▶ _Task description_: Transcribe exactly the lines that begin the material and continue through the line containing "let k := q.2.2". Leave out whatever follows.
╭─ Data to examine
-- ------------------------------------------------------------------ floor-plan records of tiles (R32, R212)

/-- A tile's record for a seat of a slot. -/
def State.recordSeat (s : State) (slot : Nat) (q : Seat) : State :=
  let k := q.2.2
  (((s.stageFloor (oFloorTileState k) 2).stageFloor (oFloorTileFurnish k) slot).stageFloor (oFloorTileRegion k) q.1.region).stageFloor
    (oFloorTileLogicalTile k) q.2.1.coord

/-- A tile's record with nothing placed, in a state. -/
def State.recordFree (s : State) (k v : Nat) : State :=
  ((((s.stageFloor (oFloorTileState k) v).stageFloor (oFloorTileFurnish k) 0xFFFF).stageFloor (oFloorTileRegion k) 0xFFFFFFFF).stageFloor
    (oFloorTileLogicalTile k) 0xFFFFFFFF).stageFloor (oFloorTileAddedHopNs k) 0

/-- Slot whose tiles a die holds: 0xFF none, 0xFE several (placement.site.slot). -/
def State.siteSlot (s : State) (g : Nat) : Nat :=
  match (List.range 8).filter (fun i => (s.slotTiles i).any (fun k => k / 64 == g)) with
  | [] => 0xFF
  | [i] => i
  | _ => 0xFE

/-- A tile left by its slot (log entry 30): brought back to the state after tile reset by a scan-in of an empty image;
lives, logs and the heartbeat stay. -/
def Tile.vacated (t : Tile) : Tile :=
  { lives := t.lives, log := t.log, drained := t.drained, faultFlag := t.faultFlag, ackDue := t.ackDue,
    heartbeat := t.heartbeat, creditM := t.creditM, creditV := t.creditV, creditAt := t.creditAt, creditRem := t.creditRem,
    level := t.level, idle := t.idle, idleSince := t.idleSince, nextOrder := t.nextOrder }

/-- The state with a tile vacated. -/
def State.vacate (s : State) (k : Nat) : State := s.setTile k (s.tile k).vacated

-- ------------------------------------------------------------------ moves (R62, R125, R151, R237)

/-- A route or a buffer with one node in place of another. -/
def Tile.renode (t : Tile) (old new' : Nat) : Tile :=
  { t with routes := t.routes.map (fun p => (p.1, p.2.map (fun r => if r.node = old then { r with node := new' } else r))),
           buffers := t.buffers.map (fun p => (p.1, p.2.map (fun b => if b.node = old then { b with node := new' } else b))) }

/-- Every tile's tables with one node in place of another: route rows rewritten by scan in place (R237). -/
def State.renodeAll (s : State) (old new' : Nat) : State :=
  { s with tiles := s.tiles.map (fun p => (p.1, p.2.renode old new')) }

/-- The images of a tile: its dataflow state and its scratchpad. -/
def State.imagesOf (s : State) (k : Nat) : List Row × List Row := (s.scanImage k, s.saveImage k 0 65536)

/-- Images taken in at a tile, which stays in HOLD; a scan image that fails a check changes nothing (R125, R151). -/
def State.imagesInto (s : State) (k : Nat) (img : List Row × List Row) : State :=
  if imgOk img.1 ∧ saveOk img.2 then (s.installSave k img.2).takeImage k img.1 else s

/-- Some tiles put in HOLD, those that run (R122). -/
def State.holdTiles (s : State) (ks : List Nat) : State :=
  ks.foldl (fun s k => let t := s.tile k
    if t.run = .run then s.setTile k { t with run := .hold, heldAt := s.clk } else s) s

/-- Some tiles released to RUN (R122). -/
def State.runTiles (s : State) (ks : List Nat) : State :=
  ks.foldl (fun s k => let t := s.tile k
    if t.run = .hold then s.setTile k (t.toRun s.clk) else s) s

/-- The tiles whose route tables name some tiles: their producers (R123). -/
def State.producersOf (s : State) (ks : List Nat) : List Nat :=
  (s.tiles.filter (fun p => p.2.routes.any (fun r => match r.2 with | some e => ks.contains e.node || decide (0x8000 ≤ e.node) | none => false))).map (·.1)

/-- A slot's record with tiles renamed. -/
def State.renameTiles (s : State) (f : Nat → Nat) : State :=
  { s with pslots := s.pslots.map (fun p => (p.1, { p.2 with placed := p.2.placed.map (fun x =>
    { x with tiles := x.tiles.map (fun q => (q.1, f q.2)),
             mirrors := x.mirrors.map (fun m => { m with tile := f m.tile, mTile := f m.mTile }) }) })) }

/-- The resident weights of a seat read again from the primary copies (R140, R237), while the tile is held. A two-copy region
keeps what its image holds, which is newer than what was loaded. -/
def State.reloadWeights (s : State) (slot : Nat) (q : Seat) : State :=
  match (s.pslot slot).placed with
  | none => s
  | some x =>
    ((((tileBufs q.1 q.2.1).filter (fun b => b.kind == 0)).zip (residents q)).filter (fun p => !rTwo p.2.2)).foldl (fun s p =>
      let b := s.bindBuffer slot x p.1
      if b.len = 0 then s else s.putRows q.2.2 (64 * rBase p.2.2) (s.rowsAt b.node b.base (min p.1.len (rRows p.2.2)))) s

/-- The weights of the seats on some tiles read again: of a folded region, those of the lap under way. -/
def State.reloadOn (s : State) (ks : List Nat) : State :=
  (List.range 8).foldl (fun s i => match (s.pslot i).furn, (s.pslot i).placed with
    | some f, some p => ((s.seats i).filter (fun q => ks.contains q.2.2 &&
        (!folded p.fold q.1 || lapOf f p.fold q.1 == (s.pslot i).lap))).foldl (fun s q => s.reloadWeights i q) s
    | _, _ => s) s

/-- Live moves of several tiles at once (R123, R125, R237): HOLD on the tiles and their producers, images out, old tiles
vacated, images in, weights read again, the producers' tables rewritten, RUN. -/
def State.moveTiles (s : State) (moves : List (Nat × Nat)) : State :=
  let from' := moves.map (·.1)
  let s0 := s.holdTiles (from' ++ s.producersOf from')
  let held := (from' ++ s.producersOf from').filter (fun k => (s.tile k).run == .run)
  let imgs := moves.map (fun m => (m.2, s0.imagesOf m.1))
  let s1 := moves.foldl (fun s m => s.vacate m.1) s0
  let s2 := imgs.foldl (fun s p => s.imagesInto p.1 p.2) (s1.holdTiles (moves.map (·.2)))
  let to' (k : Nat) : Nat := ((moves.find? (fun m => m.1 == k)).map (·.2)).getD k
  let swap (t : Tile) : Tile :=
    { t with routes := t.routes.map (fun p => (p.1, p.2.map (fun r => { r with node := to' r.node }))),
             buffers := t.buffers.map (fun p => (p.1, p.2.map (fun b => { b with node := to' b.node }))) }
  let s3 := ({ s2 with tiles := s2.tiles.map (fun (p : Nat × Tile) => (p.1, swap p.2)) } : State).renameTiles to'
  (s3.reloadOn (moves.map (·.2))).runTiles (moves.map (·.2) ++ held)

/-- The floor-plan records after moves: the new tile takes the old one's record with its added latency, the old one
reads a state. -/
def State.recordMoves (s : State) (moves : List (Nat × Nat)) (left : Nat) : State :=
  let vals := moves.map (fun m => (m, s.floorNow (oFloorTileFurnish m.1), s.floorNow (oFloorTileRegion m.1),
    s.floorNow (oFloorTileLogicalTile m.1), s.floorNow (oFloorTileAddedHopNs m.1)))
  let s1 := (moves.filter (fun m => !(moves.any (fun n => n.2 == m.1)))).foldl (fun s m => s.recordFree m.1 left) s
  vals.foldl (fun s v =>
    let k := v.1.2
    ((((s.stageFloor (oFloorTileState k) 2).stageFloor (oFloorTileFurnish k) v.2.1).stageFloor (oFloorTileRegion k) v.2.2.1).stageFloor
      (oFloorTileLogicalTile k) v.2.2.2.1).stageFloor (oFloorTileAddedHopNs k) v.2.2.2.2) s1

-- ------------------------------------------------------------------ spare plans (R230, R231)

/-- On-die hops between two tiles of a die. -/
def dieHops (a b : Nat) : Nat :=
  let d (x y : Nat) : Nat := (x - y) + (y - x)
  d (a % 64 / 8) (b % 64 / 8) + d (a % 8) (b % 8)

/-- The tiles of a die in a state. -/
def State.tilesIn (s : State) (g v : Nat) : List Nat :=
  ((List.range 64).map (fun t => g * 64 + t)).filter (fun k => s.floorNow (oFloorTileState k) == v)

/-- The target of a lost tile on its own die (R230): the nearest RESERVE tile, else a FREE one. -/
def State.tileTarget (s : State) (k : Nat) : Option Nat :=
  match (sortBy (fun j => dieHops k j * 64 + j % 64) (s.tilesIn (k / 64) 3)).head? with
  | some j => some j
  | none => (s.tilesIn (k / 64) 1).head?

/-- The spare for a lost die among some spares (R230): of the same sector the nearest, else the nearest anywhere. -/
def State.dieTarget (s : State) (g : Nat) (spares : List Nat) : Option Nat :=
  let near (l : List Nat) : Option Nat := (sortBy (fun h => s.distance g h * 256 + h) l).head?
  match near (spares.filter (fun h => sectorOf h == sectorOf g)) with
  | some h => some h
  | none => near spares

/-- The SPARE dies. -/
def State.spares (s : State) : List Nat := computeSites.filter s.dieSpare

/-- The targets of the active dies of a lost sector, in ascending site (R230). -/
def State.sectorTargets (s : State) (sec : Nat) : List (Nat × Nat) :=
  (((sectorDies sec).filter s.dieActive).foldl (fun (st : List Nat × List (Nat × Nat)) g =>
    match (sortBy (fun h => s.distance g h * 256 + h) st.1).head? with
    | some h => (st.1.filter (· != h), st.2 ++ [(g, h)])
    | none => st) ((s.spares).filter (fun h => sectorOf h != sec), [])).2

/-- Where the placed tiles of a die go on a spare (R230): tile t to tile t, else to the nearest good tile left; what is
left over to FREE tiles of the dies nearest to the spare, in ascending site and tile. -/
def State.dieMoves (s : State) (g h : Nat) : List (Nat × Nat) :=
  let placed := s.tilesIn g 2
  let good := s.goodTiles h
  let straight := placed.filter (fun k => good.contains (h * 64 + k % 64))
  let left := good.filter (fun j => !(straight.any (fun k => j == h * 64 + k % 64)))
  let rest := placed.filter (fun k => !straight.contains k)
  let (moves, _, extra) := rest.foldl (fun (st : List (Nat × Nat) × List Nat × List Nat) k =>
    match (sortBy (fun j => dieHops k j * 64 + j % 64) st.2.1).head? with
    | some j => (st.1 ++ [(k, j)], st.2.1.filter (· != j), st.2.2)
    | none => (st.1, st.2.1, st.2.2 ++ [k])) ([], left, [])
  let free := ((sortBy (fun d => s.distance h d * 256 + d) (computeSites.filter (fun d => s.dieActive d && d != g))).map
    (fun d => s.tilesIn d 1)).flatten
  straight.map (fun k => (k, h * 64 + k % 64)) ++ moves ++ extra.zip free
╰─
▶ _Problem solution_:
-- ------------------------------------------------------------------ floor-plan records of tiles (R32, R212)

/-- A tile's record for a seat of a slot. -/
def State.recordSeat (s : State) (slot : Nat) (q : Seat) : State :=
  let k := q.2.2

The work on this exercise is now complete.